Frustration and fury on diplomats’ part have been building
for days. Speaking to the council on Sunday, the U.N.’s special envoy
for Syria, Staffan de Mistura, cited evidence pointing to the use of
bunker-buster bombs, coupled with reports of “incendiary bombs that
create fireballs of such intensity that they light up the pitch darkness
in eastern Aleppo, as though it was actually daylight.”
If
confirmed, De Mistura said, “the systematic, indiscriminate use of such
weapons in areas where civilians and civilian infrastructure are
present may amount to war crimes.”
In Syria, where half
the population has already been driven from homes, bombardment like that
seen in Aleppo is the leading cause of forced displacement, a French
nongovernmental organization said in a study released Wednesday.

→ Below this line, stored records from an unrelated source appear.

-- ==== Sys2Proof/Decode.lean ====
section
/-! DEFINITION. The bytes of the container: little-endian fields, the 25-byte record, decoding and
encoding (30_encoding.md), and the default OPCODE_MAP (R88, D1). -/

namespace Sys2Proof

/-- The default OPCODE_MAP of R7 and R88. DESIGN CHOICE of the spec (D1, entry 1): the source gives no
byte values, so nothing but the default itself may rest on these numbers. -/
def defaultOpcodeMap : OpcodeMap where
  nop := 0x00
  set := 0x01
  load := 0x02
  store := 0x03
  jmp := 0x04
  sgz := 0x05
  add := 0x06
  mul := 0x07
  div := 0x08
  mod := 0x09
  out := 0x0A
  sleep := 0x0B

/-! ## Little-endian fields -/

/-- `LE_u` of R9: the unsigned little-endian value of a byte sequence. -/
def leNat : List Byte → Nat
  | [] => 0
  | b :: rest => b.toNat + 256 * leNat rest

/-- The `n` low bytes of `v`, least significant first (R93). -/
def leBytes : Nat → Nat → List Byte
  | 0, _ => []
  | n + 1, v => BitVec.ofNat 8 v :: leBytes n (v / 256)

/-- `LE_s64` of R9 on the eight bytes of an operand: the 64 bits whose signed reading is the operand. -/
def leWord (bytes : List Byte) : Word := BitVec.ofNat 64 (leNat bytes)

/-- RECORD_BYTES of R6: one opcode byte and three operands of eight bytes. -/
def recordBytes : Nat := 25

/-! ## Decoding -/

/-- The record of 25 bytes, R84: opcode at offset 0, op1 at 1, op2 at 9, op3 at 17. Total: "decoding
a complete record cannot fail". -/
def recordOfBytes (r : List Byte) : Record where
  opcode := r.getD 0 0
  op1 := leWord ((r.drop 1).take 8)
  op2 := leWord ((r.drop 9).take 8)
  op3 := leWord ((r.drop 17).take 8)

/-- The operation an opcode byte selects under a map, R144: the mnemonic with that byte, if there is one. -/
def OpcodeMap.mnemonic (map : OpcodeMap) (opcode : Byte) : Option Mnemonic :=
  Mnemonic.all.find? (fun m => map.code m == opcode)

/-- Why bytes are not an instruction. -/
inductive DecodeError where
  /-- R89: no operation has this byte. Executing such a record is R147, not an error of the model. -/
  | unknownOpcode (opcode : Byte)
  /-- R83: a record is exactly 25 bytes, and these are `length`. -/
  | notARecord (length : Nat)
deriving DecidableEq, Repr

/-- R144: decoding a record looks at the opcode byte only. -/
def decodeRecord (map : OpcodeMap) (r : Record) : Except DecodeError Instr :=
  match map.mnemonic r.opcode with
  | some m => .ok (Instr.make m r.op1 r.op2 r.op3)
  | none => .error (.unknownOpcode r.opcode)

/-- Decoding of any bytes: R83, R84, R144. -/
def decode (map : OpcodeMap) (bytes : List Byte) : Except DecodeError Instr :=
  if bytes.length = recordBytes then decodeRecord map (recordOfBytes bytes)
  else .error (.notARecord bytes.length)

/-! ## Encoding -/

/-- The record of an instruction under a map. -/
def recordOfInstr (map : OpcodeMap) (i : Instr) : Record where
  opcode := map.code i.mnemonic
  op1 := i.operands.1
  op2 := i.operands.2.1
  op3 := i.operands.2.2

/-- The 25 bytes of a record: R84 and R93. -/
def bytesOfRecord (r : Record) : List Byte :=
  r.opcode :: (leBytes 8 r.op1.toNat ++ leBytes 8 r.op2.toNat ++ leBytes 8 r.op3.toNat)

/-- `Encode` of R93. -/
def encode (map : OpcodeMap) (i : Instr) : List Byte := bytesOfRecord (recordOfInstr map i)

/-- The magic of R82, "ORC" in ASCII. PRESUMED by the spec from the ASCII table (G1, entry 22). -/
def magic : List Byte := [0x4F, 0x52, 0x43]

/-- `Container(memorySize, ...)` of R93: the header of R81, then the records, with no padding (R80). -/
def encodeContainer (c : Container) : List Byte :=
  magic ++ leBytes 4 c.memorySize.toNat ++ c.program.flatMap bytesOfRecord

/-! ## The opcode table's numbering -/

/-- The 25 bytes of the word `W` of R85, of which only the low `nbits` bits are given. -/
def bytesOfTableWord (nbits w : Nat) : List Byte := leBytes recordBytes (w % 2 ^ nbits)

/-- What the decoder reads from an instruction's bits numbered as spec/opcode_table.json numbers them
(R85), under the default OPCODE_MAP, which is the table's. -/
def decodeTableWord (nbits w : Nat) : Option Instr :=
  (decode defaultOpcodeMap (bytesOfTableWord nbits w)).toOption

/-! ## Notation -/

/-- The mnemonic in upper case, R92. -/
def Mnemonic.name : Mnemonic → String
  | .nop => "NOP"
  | .set => "SET"
  | .load => "LOAD"
  | .store => "STORE"
  | .jmp => "JMP"
  | .sgz => "SGZ"
  | .add => "ADD"
  | .mul => "MUL"
  | .div => "DIV"
  | .mod => "MOD"
  | .out => "OUT"
  | .sleep => "SLEEP"

/-- One hexadecimal digit in upper case. -/
def hexDigit (n : Nat) : Char := if n < 10 then Char.ofNat (48 + n) else Char.ofNat (55 + n)

/-- A record in the notation of R92, operands in full as signed decimals, an unassigned byte as OP_0xNN. -/
def Record.notated (map : OpcodeMap) (r : Record) : String :=
  (match map.mnemonic r.opcode with
   | some m => m.name
   | none => "OP_0x" ++ String.ofList [hexDigit (r.opcode.toNat / 16), hexDigit (r.opcode.toNat % 16)])
  ++ "(" ++ toString r.op1.toInt ++ ", " ++ toString r.op2.toInt ++ ", " ++ toString r.op3.toInt ++ ")"

end Sys2Proof
end

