/-- R120: a failed load leaves a sound halted engine. -/
theorem State.Inv.failLoad {s : State} (h : s.Inv) (hs : s.phase = .load) (c : FatalClass) (d : Diagnostic) :
    (s.failLoad c d).Inv where
  cfgLegal := h.cfgLegal
  memCanonical := Memory.wf_nil
  memInside := by simp
  memFits := by simp
  progFits := by simp
  ipBound := by simp [(h.loadFresh hs).1]
  statusZero := by simp
  statusAtEnd := fun _ => .inr ⟨c, rfl⟩
  loadFresh := by simp
  loadSound := by simp
  loadOver := by simp
  runMemory := by simp

/-- R119: a load that succeeds leaves a sound running engine. -/
theorem State.Inv.enterRun {s : State} (h : s.Inv) (hs : s.phase = .load)
    (hconsumed : headerBytes ≤ s.loader.consumed) (hprog : s.program.length ≤ s.cfg.progCapacity) :
    (s.enterRun s.memorySize s.program).Inv where
  cfgLegal := h.cfgLegal
  memCanonical := Memory.wf_nil
  memInside := by simp
  memFits := h.memFits
  progFits := fun _ => hprog
  ipBound := h.ipBound
  statusZero := fun _ => h.statusZero (by simp [hs])
  statusAtEnd := by simp
  loadFresh := by simp
  loadSound := by simp
  loadOver := by simp
  runMemory := fun _ => (h.loadSound hs).sizeNonzero hconsumed

/-- R121: the steps of phase LOAD keep the invariant. -/
theorem State.Inv.loadStep {s t : State} (h : s.Inv) (hs : s.phase = .load) (he : loadStep s = .next t) :
    t.Inv := by
  have hshape := loadStep_shape s
  rw [he] at hshape
  cases hshape with
  | fail c d => exact h.failLoad hs c d
  | enter _ hconsumed hprog => exact h.enterRun hs hconsumed hprog
  | more _ hcfg hphase hstatus hip htrace =>
    have ht : t.phase = .load := hphase.trans hs
    obtain ⟨b, rest, hbyte⟩ := byteTaken_of_loadStep he ht
    obtain ⟨-, -, hmem0, -⟩ := h.loadFresh hs
    obtain ⟨hmem, hfits, hin⟩ := hbyte.frame hmem0 h.memFits
    exact h.loading hs ht hcfg hstatus hip htrace hmem hfits (by simp [hin])
      ((h.loadSound hs).byteTaken hbyte)

/-- R143, R284: a running engine that halts with a legal status is sound. -/
theorem State.Inv.halting {s t : State} (h : s.Inv) (hs : s.phase = .run)
    (ht : t = { s with phase := .halt, status := t.status, trace := t.trace })
    (hstatus : t.status = 0 ∨ ∃ c, t.status = s.cfg.statusCodes.code c) : t.Inv := by
  generalize t.status = n, t.trace = log at ht hstatus
  subst ht
  exact
    { h with
      progFits := fun _ => h.progFits (by simp [hs])
      statusZero := by simp
      statusAtEnd := fun _ => hstatus
      loadFresh := by simp
      loadSound := by simp
      loadOver := fun _ => h.loadOver (by simp [hs])
      runMemory := by simp }

/-- R28, R55: where an instruction goes on, Memory stays canonical and inside `memorySize`. -/
theorem GoesOn.memory_sound {s t : State} (h : GoesOn s t) (hwf : s.mem.wf)
    (hinside : ∀ c ∈ s.mem, c.1 < s.memorySize.toNat) :
    t.mem.wf ∧ ∀ c ∈ t.mem, c.1 < s.memorySize.toNat := by
  rcases h.mem with hm | ⟨a, v, ha, hm⟩ <;> rw [hm]
  · exact ⟨hwf, hinside⟩
  · refine ⟨Memory.wf_writeCell a v hwf, fun c hc => ?_⟩
    rcases Memory.mem_writeCell hc with rfl | hc
    · exact ha
    · exact hinside c hc

/-- R23, R28: an instruction that goes on keeps the invariant. -/
theorem State.Inv.goesOn {s t : State} (h : s.Inv) (hs : s.phase = .run) (hgo : GoesOn s t) : t.Inv := by
  have ht : t.phase = .run := hgo.phase.trans hs
  obtain ⟨hwf, hinside⟩ := hgo.memory_sound h.memCanonical h.memInside
  obtain ⟨hin, hloader⟩ := h.loadOver (by simp [hs])
  exact
    { cfgLegal := hgo.cfg ▸ h.cfgLegal
      memCanonical := hwf
      memInside := hgo.memorySize ▸ hinside
      memFits := by simpa [hgo.memorySize, hgo.cfg] using h.memFits
      progFits := fun _ => by simpa [hgo.program, hgo.cfg] using h.progFits (by simp [hs])
      ipBound := by simpa [State.instructionCount, hgo.program] using hgo.ip
      statusZero := fun _ => hgo.status.trans (h.statusZero (by simp [hs]))
      statusAtEnd := by simp [ht]
      loadFresh := by simp [ht]
      loadSound := by simp [ht]
      loadOver := fun _ => ⟨hgo.inPort.trans hin, hgo.loader.trans hloader⟩
      runMemory := fun _ => by simpa [hgo.memorySize] using h.runMemory hs }

/-- The steps of phase RUN keep the invariant. -/
theorem State.Inv.runStep {s t : State} (h : s.Inv) (hs : s.phase = .run) (he : runStep s = .next t) :
    t.Inv := by
  rcases runStep_next_cases he with rfl | ⟨k, v, rfl⟩ | hgo
  · exact h.halting hs rfl (.inl rfl)
  · exact h.halting hs rfl (.inr ⟨.addressError, rfl⟩)
  · exact h.goesOn hs hgo

/-- Settles O19, by the phase of the step. -/
theorem stepKeepsSoundness : Obligations.StepKeepsSoundness := by
  intro s t h he
  cases hs : s.phase with
  | load => exact h.loadStep hs (step_load hs ▸ he)
  | run => exact h.runStep hs (step_run hs ▸ he)
  | halt =>
    rw [step_halt hs] at he
    exact Host.Outcome.next.inj he ▸ h

/-! ## The trace, the phase and the status register -/

/-- What a step of each phase can leave. -/
theorem step_next_cases {s t : State} (he : step s = .next t) :
    (s.phase = .load ∧ LoadShape s (.next t)) ∨
    (s.phase = .run ∧ (t = s.haltNormally ∨ (∃ k v, t = s.raiseAddressError k v) ∨ GoesOn s t)) ∨
    (s.phase = .halt ∧ t = s) := by
  cases hs : s.phase with
  | load => exact .inl ⟨rfl, he ▸ step_load hs ▸ loadStep_shape s⟩
  | run => exact .inr (.inl ⟨rfl, runStep_next_cases (step_run hs ▸ he)⟩)
  | halt =>
    rw [step_halt hs] at he
    exact .inr (.inr ⟨rfl, (Host.Outcome.next.inj he).symm⟩)

/-- Settles O44: an error, an OUT or a SLEEP appends its one event, everything else none. -/
theorem stepAppendsAtMostOneEvent : Obligations.StepAppendsAtMostOneEvent := by
  intro s t he
  rcases step_next_cases he with ⟨-, hload⟩ | ⟨-, rfl | ⟨k, v, rfl⟩ | hgo⟩ | ⟨-, rfl⟩
  · cases hload with
    | fail _ d => exact .inr ⟨.diag d, rfl⟩
    | enter => exact .inl rfl
    | more _ _ _ _ _ htrace => exact .inl htrace
  · exact .inl rfl
  · exact .inr ⟨.diag (.addressError s.ip k v), rfl⟩
  · exact hgo.trace
  · exact .inl rfl

/-- Settles O47: no step enters LOAD from elsewhere, and a load that succeeds has released IN. -/
theorem phaseTransitions : Obligations.PhaseTransitions := by
  intro s t he
  rcases step_next_cases he with ⟨hs, hload⟩ | ⟨hs, rfl | ⟨k, v, rfl⟩ | hgo⟩ | ⟨hs, rfl⟩
  · refine ⟨by simp [hs], by simp [hs], fun _ ht => ?_⟩
    cases hload with
    | fail => cases ht
    | enter => rfl
    | more _ _ hphase => simp [hphase, hs] at ht
  · simp [hs]
  · simp [hs]
  · simp [hgo.phase, hs]
  · simp [hs]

Drawing on refugee interviews and patterns of displacement, it said
relentless use of artillery shells, rockets and aerial bombardment was
the “overriding factor” behind the migratory wave that threatens to
destabilize Syria’s neighbors and is roiling the European political
scene.
Despite the West’s obvious self-interest in
preventing more death and displacement in Syria, those on the ground
increasingly fear the world has forgotten them.
“It’s
already so dire, and it seems that things will just get worse and
worse,” said Laila Alawa, of the nonprofit group Nuday Syria, whose
focus is working to support mothers and children. Citing talks with
people in embattled areas including Aleppo province, she reported a
crushing sense of abandonment — a belief that political polarization in
the United States has eroded the will to take decisive political steps
to try to stem the bloodshed.
“It gets harder all the
time for the Syrian people to trust in outsiders,” Alawa said. “There’s a
feeling that no one really cares about what’s happening to Aleppo.”